Fotorecht: Urteil des OLG Hamm vom 17.11.2015, Az.: 4 U 34/15
Leitsätze des Gerichts:
- Zur Bestimmung des Umfangs eines Nutzungsrechts nach dem Übertragungszweckgedanken.
- Zur Schadensersatzberechnung nach der sog. Lizenzanalogie und zur Ermittlung einer angemessenen Lizenzgebühr im Falle einer Folgelizensierung an Vertriebspartner des Auftraggebers sowie zur Ermittlung eines Aufschlages für einen unterlassenen Urhebervermerk.
Sachverhalt:
Ein sehr erfolgreicher Fotograf wurde mit der Erstellung von Modefotos beauftragt. Der Auftraggebber nutzte diese Fotos für einen Katalog von Bademoden und gab den Fotografen ordnungsgemäß in seinem Impressum an.
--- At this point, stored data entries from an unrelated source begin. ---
-- ==== Sys2Proof/Laws/Targets.lean ====
section
/-! SUPPORT. The address map read backwards and forwards, where memory entries keep bytes, and the byte lanes of a
word. -/

namespace Sys2Proof.Machine

/-! ### What the words of the window name -/

theorem targetOf_of_word {a : Addr} {w : Nat} (h : a.toNat / 4 = w) : targetOf a = targetOfWord w :=
  congrArg targetOfWord h

/-- The word number of word `n` of a region whose first word is `r`. -/
theorem addr_word {r n : Nat} (h : r + n < 0x4000) : (BitVec.ofNat 16 (4 * r + 4 * n)).toNat / 4 = r + n := by
  rw [BitVec.toNat_ofNat, Nat.mod_eq_of_lt (by omega)]; omega

theorem targetOfWord_pixel (p : Nat) (h : p < 1024) : targetOfWord (0x400 + p) = .pixel p := by
  unfold targetOfWord
  split_ifs <;> first | omega | rw [Nat.add_sub_cancel_left]

theorem targetOfWord_payload (k : Nat) (h : k < 512) : targetOfWord (0x800 + k) = .payload k := by
  unfold targetOfWord
  split_ifs <;> first | omega | rw [Nat.add_sub_cancel_left]

theorem targetOfWord_palette (i : Nat) (h : i < 256) : targetOfWord (0xC00 + i) = .palette i := by
  unfold targetOfWord
  split_ifs <;> first | omega | rw [Nat.add_sub_cancel_left]

theorem targetOfWord_pack (k : Nat) (h : k < 256) : targetOfWord (0xD00 + k) = .pack k := by
  unfold targetOfWord
  split_ifs <;> first | omega | rw [Nat.add_sub_cancel_left]

theorem targetOfWord_index (p : Nat) (h : p < 1024) : targetOfWord (0x1000 + p) = .index p := by
  unfold targetOfWord
  split_ifs <;> first | omega | rw [Nat.add_sub_cancel_left]

theorem targetOfWord_out (k : Nat) (h : k < 2048) : targetOfWord (0x2000 + k) = .out k := by
  unfold targetOfWord
  split_ifs <;> first | omega | rw [Nat.add_sub_cancel_left]

theorem targetOf_pixel (p : Nat) (h : p < 1024) : targetOf (BitVec.ofNat 16 (0x1000 + 4 * p)) = .pixel p :=
  (targetOf_of_word (addr_word (r := 0x400) (by omega))).trans (targetOfWord_pixel p h)

theorem targetOf_payload (k : Nat) (h : k < 512) : targetOf (BitVec.ofNat 16 (0x2000 + 4 * k)) = .payload k :=
  (targetOf_of_word (addr_word (r := 0x800) (by omega))).trans (targetOfWord_payload k h)

theorem targetOf_palette (i : Nat) (h : i < 256) : targetOf (BitVec.ofNat 16 (0x3000 + 4 * i)) = .palette i :=
  (targetOf_of_word (addr_word (r := 0xC00) (by omega))).trans (targetOfWord_palette i h)

theorem targetOf_pack (k : Nat) (h : k < 256) : targetOf (BitVec.ofNat 16 (0x3400 + 4 * k)) = .pack k :=
  (targetOf_of_word (addr_word (r := 0xD00) (by omega))).trans (targetOfWord_pack k h)

theorem targetOf_index (p : Nat) (h : p < 1024) : targetOf (BitVec.ofNat 16 (0x4000 + 4 * p)) = .index p :=
  (targetOf_of_word (addr_word (r := 0x1000) (by omega))).trans (targetOfWord_index p h)

theorem targetOf_out (k : Nat) (h : k < 2048) : targetOf (BitVec.ofNat 16 (0x8000 + 4 * k)) = .out k :=
  (targetOf_of_word (addr_word (r := 0x2000) (by omega))).trans (targetOfWord_out k h)

theorem csrOfWord_none {w : Nat} (h : 13 ≤ w) : csrOfWord w = none := by
  obtain ⟨d, rfl⟩ : ∃ d, w = d + 13 := ⟨w - 13, by omega⟩
  rfl

/-- A pixel or payload target names its own word. -/
theorem targetOfWord_memory {w p : Nat} (h : targetOfWord w = .pixel p ∨ targetOfWord w = .payload p) :
    (targetOfWord w = .pixel p ∧ w = 0x400 + p ∧ p < 1024)
    ∨ (targetOfWord w = .payload p ∧ w = 0x800 + p ∧ p < 512) := by
  by_cases h1 : w < 0x400
  · exfalso
    unfold targetOfWord at h
    rw [if_pos h1] at h
    split at h <;> simp at h
  · by_cases h2 : w < 0x800
    · have e : targetOfWord w = .pixel (w - 0x400) := by unfold targetOfWord; rw [if_neg h1, if_pos h2]
      rcases h with h | h
      · have := Target.pixel.inj (e.symm.trans h)
        exact .inl ⟨h, by omega, by omega⟩
      · exact Target.noConfusion (e.symm.trans h)
    · by_cases h3 : w < 0xA00
      · have e : targetOfWord w = .payload (w - 0x800) := by
          unfold targetOfWord; rw [if_neg h1, if_neg h2, if_pos h3]
        rcases h with h | h
        · exact Target.noConfusion (e.symm.trans h)
        · have := Target.payload.inj (e.symm.trans h)
          exact .inr ⟨h, by omega, by omega⟩
      · exfalso
        unfold targetOfWord at h
        rw [if_neg h1, if_neg h2, if_neg h3] at h
        split_ifs at h <;> simp at h

theorem pixel_lt {a : Addr} {p : Nat} (h : targetOf a = .pixel p) : p < 1024 := by
  rcases targetOfWord_memory (.inl h) with ⟨_, _, h2⟩ | ⟨h2, _⟩
  · exact h2
  · exact Target.noConfusion (h2.symm.trans h)

theorem payload_lt {a : Addr} {k : Nat} (h : targetOf a = .payload k) : k < 512 := by
  rcases targetOfWord_memory (.inr h) with ⟨h2, _⟩ | ⟨_, _, h2⟩
  · exact Target.noConfusion (h2.symm.trans h)
  · exact h2

/-! ### Where entries keep bytes -/

theorem cellExists_pixel (p j : Nat) (hp : p < 1024) (hj : j < 3) : cellExists (pixelBase + 4 * p + j) = true := by
  have h : (pixelBase + 4 * p + j) / 4 = 0x400 + p := by simp only [pixelBase]; omega
  have h2 : (pixelBase + 4 * p + j) % 4 = j := by simp only [pixelBase]; omega
  simp only [cellExists, h, targetOfWord_pixel p hp, h2, hj, decide_true]

theorem cellExists_palette (i j : Nat) (hi : i < 256) (hj : j < 3) :
    cellExists (paletteBase + 4 * i + j) = true := by
  have h : (paletteBase + 4 * i + j) / 4 = 0xC00 + i := by simp only [paletteBase]; omega
  have h2 : (paletteBase + 4 * i + j) % 4 = j := by simp only [paletteBase]; omega
  simp only [cellExists, h, targetOfWord_palette i hi, h2, hj, decide_true]

theorem cellExists_index (p : Nat) (hp : p < 1024) : cellExists (indexBase + 4 * p) = true := by
  have h : (indexBase + 4 * p) / 4 = 0x1000 + p := by simp only [indexBase]; omega
  have h2 : (indexBase + 4 * p) % 4 = 0 := by simp only [indexBase]; omega
  simp only [cellExists, h, targetOfWord_index p hp, h2, decide_true]

theorem cellExists_payload (a : Nat) (h1 : payloadBase ≤ a) (h2 : a < payloadBase + payloadSize) : cellExists a = true := by
  simp only [payloadBase, payloadSize] at h1 h2
  have h : a / 4 = 0x800 + (a / 4 - 0x800) := by omega
  rw [cellExists, h, targetOfWord_payload _ (by omega)]

theorem cellExists_pack (a : Nat) (h1 : packBase ≤ a) (h2 : a < packBase + packSize) : cellExists a = true := by
  simp only [packBase, packSize] at h1 h2
  have h : a / 4 = 0xD00 + (a / 4 - 0xD00) := by omega
  rw [cellExists, h, targetOfWord_pack _ (by omega)]

theorem cellExists_out (a : Nat) (h1 : outBase ≤ a) (h2 : a < outBase + outSize) : cellExists a = true := by
  simp only [outBase, outSize] at h1 h2
  have h : a / 4 = 0x2000 + (a / 4 - 0x2000) := by omega
  rw [cellExists, h, targetOfWord_out _ (by omega)]

/-! ### Lanes -/

theorem wordOfBytes_byteOfWord (v : Word) :
    wordOfBytes (byteOfWord v 0) (byteOfWord v 1) (byteOfWord v 2) (byteOfWord v 3) = v := by
  apply BitVec.eq_of_getLsbD_eq
  intro i hi
  simp only [wordOfBytes, byteOfWord, BitVec.getLsbD_append, BitVec.getLsbD_extractLsb']
  interval_cases i <;> simp

theorem byteOfWord_wordOfBytes (b0 b1 b2 b3 : Byte) (j : Nat) (hj : j < 4) :
    byteOfWord (wordOfBytes b0 b1 b2 b3) j = [b0, b1, b2, b3][j] := by
  apply BitVec.eq_of_getLsbD_eq
  intro i hi
  simp only [wordOfBytes, byteOfWord, BitVec.getLsbD_append, BitVec.getLsbD_extractLsb', hi, decide_true,
    Bool.true_and]
  interval_cases j <;> interval_cases i <;> simp

end Sys2Proof.Machine
end

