/-- Settles O56, by what raises and what clears a flag, at the turn the step takes. -/
theorem doneAndFvalidChangeOnlyByTheirCauses : Obligations.DoneAndFvalidChangeOnlyByTheirCauses := by
  intro s t hstep
  obtain ⟨x, rest, hx, c⟩ := step_turnChange hstep
  refine ⟨fun hs ht => ?_, fun hs ht => ?_, fun hs ht => ?_, fun hs ht => ?_⟩
  · rcases completion_or_no_rise c with ⟨snap, rfl, ⟨k, _, hq⟩, rfl⟩ | ⟨hrise, _, _⟩
    · exact ⟨busy_of_run s hq, busy_complete snap _, hx.tick⟩
    · exact absurd (hs.symm.trans (hrise ht)) (by decide)
  · rcases completion_or_no_rise c with ⟨snap, rfl, ⟨k, hk, hq⟩, rfl⟩ | ⟨_, _, hrise⟩
    · refine ⟨hx.tick, busy_complete snap _, complete_done snap _, k, hk, ?_⟩
      rcases complete_raises_fvalid (s := { s with turns := rest }) hs ht with ⟨cmd, m, y, b, rfl⟩ | ⟨px, b, rfl⟩
      · exact .inl ⟨cmd, m, y, b, hq⟩
      · exact .inr ⟨px, b, hq⟩
    · exact absurd (hs.symm.trans (hrise ht)) (by decide)
  · rcases reset_or_no_fall c with rfl | ⟨hi, a, rfl, ha⟩ | ⟨hfall, _, _⟩
    · exact .inl ⟨rest, hx.turns_eq nofun⟩
    · exact .inr (.inr ⟨hi, a, rest, hx.turns_eq nofun, ha⟩)
    · rcases hfall hs with h | ⟨a, v, rfl, ha, hv⟩
      · exact absurd (ht.symm.trans h) (by decide)
      · exact .inr (.inl ⟨a, v, rest, hx.turns_eq nofun, ha, hv⟩)
  · rcases reset_or_no_fall c with rfl | ⟨hi, a, rfl, ha⟩ | ⟨_, _, hfall⟩
    · exact .inl ⟨rest, hx.turns_eq nofun⟩
    · exact .inr ⟨hi, a, rest, hx.turns_eq nofun, ha⟩
    · exact absurd (ht.symm.trans (hfall hs)) (by decide)

end Sys2Proof.Machine
end

section
/-! SUPPORT. How large the results of the commands can be: palette, indices, packed bytes, payload and frame. -/

namespace Sys2Proof.Machine

/-! ### The quantizer -/

/-- What holds of a scan after the colours `g` (40_quantizer.md R111). -/
structure Scanned (g : List Colour) (st : List Colour × List Nat) : Prop where
  nodup : st.1.Nodup
  seen : ∀ c ∈ st.1, c ∈ g
  length_indices : st.2.length = g.length
  index_lt : ∀ i ∈ st.2, i < st.1.length

theorem Scanned.step {g : List Colour} {st : List Colour × List Nat} (h : Scanned g st) (c : Colour) :
    Scanned (g ++ [c]) (scanStep st c) := by
  obtain ⟨nodup, seen, length_indices, index_lt⟩ := h
  unfold scanStep
  split
  case isTrue hc =>
    refine ⟨nodup, fun d hd => List.mem_append_left _ (seen d hd), by simp [length_indices], fun i hi => ?_⟩
    rcases List.mem_append.1 hi with hi | hi
    · exact index_lt i hi
    · rw [List.mem_singleton.1 hi]
      exact List.idxOf_lt_length_of_mem hc
  case isFalse hc =>
    refine ⟨List.nodup_append_comm.1 (nodup.cons hc), fun d hd => ?_, by simp [length_indices], fun i hi => ?_⟩
    · rcases List.mem_append.1 hd with hd | hd
      · exact List.mem_append_left _ (seen d hd)
      · exact List.mem_append_right _ hd
    · rw [List.length_append, List.length_singleton]
      rcases List.mem_append.1 hi with hi | hi
      · exact Nat.lt_succ_of_lt (index_lt i hi)
      · rw [List.mem_singleton.1 hi]; exact Nat.lt_succ_self _

theorem scan_scanned (g : List Colour) : Scanned g (scan g) := by
  induction g using List.reverseRecOn with
  | nil => exact ⟨List.nodup_nil, by simp [scan], rfl, by simp [scan]⟩
  | append_singleton g c ih =>
    have e : scan (g ++ [c]) = scanStep (scan g) c := by simp [scan]
    rw [e]
    exact ih.step c

/-- The colour whose three top red bits, three top green bits and two top blue bits are the bits of `k`. -/
def spreadBits (k : Byte) : Colour :=
  k.extractLsb' 5 3 ++ (0 : BitVec 5) ++ (k.extractLsb' 2 3 ++ (0 : BitVec 5)) ++ (k.extractLsb' 0 2 ++ (0 : BitVec 6))

/-- A reduced colour has eight free bits (40_quantizer.md R112). -/
theorem reduce_eq_spreadBits (c : Colour) :
    reduce c = spreadBits (c.extractLsb' 21 3 ++ (c.extractLsb' 13 3 ++ c.extractLsb' 6 2)) := by
  apply BitVec.eq_of_getLsbD_eq
  intro i hi
  simp only [reduce, spreadBits, Config.reduceMask, BitVec.getLsbD_append, BitVec.getLsbD_extractLsb',
    BitVec.getLsbD_and]
  interval_cases i <;> simp
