-- ==== Sys2Proof/Machine/Operands.lean ====
section
/-! DEFINITION. The register operands (`10_state.md` rules R21 and R22). The other operand forms, `imm8`,
`imm16` and the absolute address, are the instruction's own fields (`30_encoding.md` rule R93). -/

namespace Sys2Proof.Machine

/-- The read port: the register named by a selector. -/
def RegFile.get (x : RegFile) : Reg → Byte
  | .r0 => x.r0
  | .r1 => x.r1
  | .r2 => x.r2
  | .r3 => x.r3

/-- The write port: only the named register captures the value; none is hardwired. -/
def RegFile.set (x : RegFile) (r : Reg) (v : Byte) : RegFile :=
  match r with
  | .r0 => { x with r0 := v }
  | .r1 => { x with r1 := v }
  | .r2 => { x with r2 := v }
  | .r3 => { x with r3 := v }

/-- `x[i]`. -/
def State.reg (s : State) (r : Reg) : Byte := s.x.get r

/-- `x[i] <- v`. -/
def State.setReg (s : State) (r : Reg) (v : Byte) : State := s.setX (s.x.set r v)

end Sys2Proof.Machine
end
Der Auftraggeber gab nach Unstimmigkeiten die Fotos an den Beklagten weiter, der sie für seine Webseite verwendete. Auf dieser wurden die Waren des Auftraggebers beworden.
Der Fotograf vertrat nun, er habe der Auftraggeberin nur einfache Nutzungsrechte eingeräumt so dass diese die Fotos nicht weitergeben dürfe. Seine AGB lägen jedem Auftrag bei; diese würden gerade nur eine einfache Nutzung erlauben.
Er verlangte somit von der Beklagten:
Der Kläger hat beantragt,
1. die Beklagte zu verurteilen, an ihn 8.910,00 Euro nebst Zinsen in Höhe von 5 Prozentpunkten über dem jeweiligen Basiszinssatz seit dem 04.04.2012, hilfsweise ab Rechtshängigkeit der Klage zu bezahlen.
2. die Beklagte zu verurteilen, ihn von den Kosten der vorgerichtlichen Inanspruchnahme der Rechtsanwälte V, in Höhe von 1.752,90 Euro freizuhalten.
Das Gericht meinte nun folgendes:
“Die Beklagte handelte hierbei widerrechtlich.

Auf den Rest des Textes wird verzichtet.